ABOUT THIS EXERCISE: All lines from the entries below that contain the string "execVctx" should be copied out.

ENTRIES SHOWN:

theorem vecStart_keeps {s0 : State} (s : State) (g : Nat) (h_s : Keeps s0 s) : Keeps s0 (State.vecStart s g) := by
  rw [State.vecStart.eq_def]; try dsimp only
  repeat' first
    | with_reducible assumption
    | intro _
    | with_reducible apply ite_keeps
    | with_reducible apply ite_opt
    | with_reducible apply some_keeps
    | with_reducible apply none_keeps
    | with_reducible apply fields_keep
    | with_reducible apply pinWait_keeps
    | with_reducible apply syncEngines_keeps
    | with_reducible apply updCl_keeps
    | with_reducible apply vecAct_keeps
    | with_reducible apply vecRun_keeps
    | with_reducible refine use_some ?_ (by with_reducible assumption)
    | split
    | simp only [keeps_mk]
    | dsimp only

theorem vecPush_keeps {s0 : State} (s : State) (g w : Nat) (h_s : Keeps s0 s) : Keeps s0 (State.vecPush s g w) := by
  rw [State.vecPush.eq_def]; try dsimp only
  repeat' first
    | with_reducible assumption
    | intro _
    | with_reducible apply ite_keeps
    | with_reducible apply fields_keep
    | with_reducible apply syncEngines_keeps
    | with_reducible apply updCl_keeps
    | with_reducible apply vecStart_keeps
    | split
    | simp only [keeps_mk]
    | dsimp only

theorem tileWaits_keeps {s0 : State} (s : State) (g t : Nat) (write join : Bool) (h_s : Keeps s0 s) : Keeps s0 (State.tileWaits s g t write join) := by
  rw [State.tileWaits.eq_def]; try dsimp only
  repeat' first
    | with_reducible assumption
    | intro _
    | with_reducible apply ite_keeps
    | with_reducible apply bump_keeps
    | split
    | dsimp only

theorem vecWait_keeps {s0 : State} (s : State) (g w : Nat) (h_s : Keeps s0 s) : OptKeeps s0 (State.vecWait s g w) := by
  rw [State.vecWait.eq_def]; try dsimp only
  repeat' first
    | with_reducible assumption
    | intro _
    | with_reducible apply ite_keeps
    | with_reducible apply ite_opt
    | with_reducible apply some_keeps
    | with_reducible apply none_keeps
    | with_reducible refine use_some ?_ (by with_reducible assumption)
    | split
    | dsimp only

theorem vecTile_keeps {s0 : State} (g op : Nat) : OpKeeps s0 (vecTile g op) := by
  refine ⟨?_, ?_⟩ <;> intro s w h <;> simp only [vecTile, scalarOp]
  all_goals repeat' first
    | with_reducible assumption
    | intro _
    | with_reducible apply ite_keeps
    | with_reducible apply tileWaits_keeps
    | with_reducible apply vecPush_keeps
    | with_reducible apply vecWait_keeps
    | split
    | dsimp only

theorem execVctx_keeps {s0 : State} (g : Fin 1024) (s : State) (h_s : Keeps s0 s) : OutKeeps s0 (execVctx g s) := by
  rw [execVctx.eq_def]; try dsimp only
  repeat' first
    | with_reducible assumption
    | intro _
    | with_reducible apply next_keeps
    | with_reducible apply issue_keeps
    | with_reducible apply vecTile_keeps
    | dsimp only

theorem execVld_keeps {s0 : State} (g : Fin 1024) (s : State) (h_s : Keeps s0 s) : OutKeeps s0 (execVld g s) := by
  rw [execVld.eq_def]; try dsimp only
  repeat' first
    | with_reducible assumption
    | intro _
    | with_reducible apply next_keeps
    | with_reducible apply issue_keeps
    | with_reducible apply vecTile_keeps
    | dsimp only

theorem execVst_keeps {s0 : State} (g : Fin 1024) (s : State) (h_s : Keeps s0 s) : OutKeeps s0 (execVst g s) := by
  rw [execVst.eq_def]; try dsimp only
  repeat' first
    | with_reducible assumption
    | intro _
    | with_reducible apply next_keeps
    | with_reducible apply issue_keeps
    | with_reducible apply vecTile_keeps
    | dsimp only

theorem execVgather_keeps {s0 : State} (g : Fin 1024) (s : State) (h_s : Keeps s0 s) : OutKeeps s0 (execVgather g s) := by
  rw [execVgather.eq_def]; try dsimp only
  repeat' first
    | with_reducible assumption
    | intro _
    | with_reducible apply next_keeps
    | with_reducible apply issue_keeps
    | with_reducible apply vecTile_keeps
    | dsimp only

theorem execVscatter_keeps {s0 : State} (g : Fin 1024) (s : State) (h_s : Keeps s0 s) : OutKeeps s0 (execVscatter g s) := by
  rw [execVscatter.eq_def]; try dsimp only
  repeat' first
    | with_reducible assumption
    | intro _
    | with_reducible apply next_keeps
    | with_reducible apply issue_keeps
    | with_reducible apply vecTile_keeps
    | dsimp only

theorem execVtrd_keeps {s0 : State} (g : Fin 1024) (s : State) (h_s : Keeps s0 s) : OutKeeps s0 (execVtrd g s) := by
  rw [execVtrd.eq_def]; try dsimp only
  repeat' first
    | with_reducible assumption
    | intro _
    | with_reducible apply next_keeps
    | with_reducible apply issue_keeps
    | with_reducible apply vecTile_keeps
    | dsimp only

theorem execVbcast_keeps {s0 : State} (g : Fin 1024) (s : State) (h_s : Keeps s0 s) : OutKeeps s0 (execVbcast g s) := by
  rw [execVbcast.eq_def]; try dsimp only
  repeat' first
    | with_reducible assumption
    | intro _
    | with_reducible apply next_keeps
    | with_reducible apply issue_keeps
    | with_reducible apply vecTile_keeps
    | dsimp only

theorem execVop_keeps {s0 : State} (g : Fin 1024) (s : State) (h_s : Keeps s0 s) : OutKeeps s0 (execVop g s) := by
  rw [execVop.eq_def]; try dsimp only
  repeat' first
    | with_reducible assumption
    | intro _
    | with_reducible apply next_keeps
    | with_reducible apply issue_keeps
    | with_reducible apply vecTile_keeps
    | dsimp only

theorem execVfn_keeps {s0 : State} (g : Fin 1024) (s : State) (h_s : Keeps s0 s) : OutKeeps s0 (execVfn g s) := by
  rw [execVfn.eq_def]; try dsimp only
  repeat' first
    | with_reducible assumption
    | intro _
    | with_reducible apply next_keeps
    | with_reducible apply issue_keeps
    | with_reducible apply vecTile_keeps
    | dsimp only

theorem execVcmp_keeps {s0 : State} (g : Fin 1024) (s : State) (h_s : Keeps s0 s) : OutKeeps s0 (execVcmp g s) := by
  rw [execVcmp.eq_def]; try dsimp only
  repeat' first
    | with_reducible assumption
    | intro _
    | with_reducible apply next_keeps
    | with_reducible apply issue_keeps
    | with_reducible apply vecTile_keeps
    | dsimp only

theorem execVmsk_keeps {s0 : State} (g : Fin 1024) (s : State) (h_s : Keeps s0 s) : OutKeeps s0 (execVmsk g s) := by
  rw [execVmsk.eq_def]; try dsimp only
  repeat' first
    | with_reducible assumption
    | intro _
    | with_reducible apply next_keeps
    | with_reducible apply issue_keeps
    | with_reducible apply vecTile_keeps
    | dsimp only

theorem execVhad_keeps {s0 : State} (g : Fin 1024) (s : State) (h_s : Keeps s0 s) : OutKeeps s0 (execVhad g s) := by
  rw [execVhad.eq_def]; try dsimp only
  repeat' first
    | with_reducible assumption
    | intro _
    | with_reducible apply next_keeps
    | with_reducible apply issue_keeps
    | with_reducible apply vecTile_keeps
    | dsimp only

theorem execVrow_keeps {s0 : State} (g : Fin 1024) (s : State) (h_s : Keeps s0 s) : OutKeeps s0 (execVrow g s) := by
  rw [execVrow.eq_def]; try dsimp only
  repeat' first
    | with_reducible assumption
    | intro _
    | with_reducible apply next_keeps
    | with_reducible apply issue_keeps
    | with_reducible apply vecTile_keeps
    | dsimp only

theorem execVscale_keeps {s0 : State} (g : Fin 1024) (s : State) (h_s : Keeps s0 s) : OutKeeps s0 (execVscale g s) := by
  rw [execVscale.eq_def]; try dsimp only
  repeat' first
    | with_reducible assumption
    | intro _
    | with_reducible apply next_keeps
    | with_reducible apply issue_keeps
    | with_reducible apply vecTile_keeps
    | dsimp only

THE COMPLETED TASK:
theorem execVctx_keeps {s0 : State} (g : Fin 1024) (s : State) (h_s : Keeps s0 s) : OutKeeps s0 (execVctx g s) := by
  rw [execVctx.eq_def]; try dsimp only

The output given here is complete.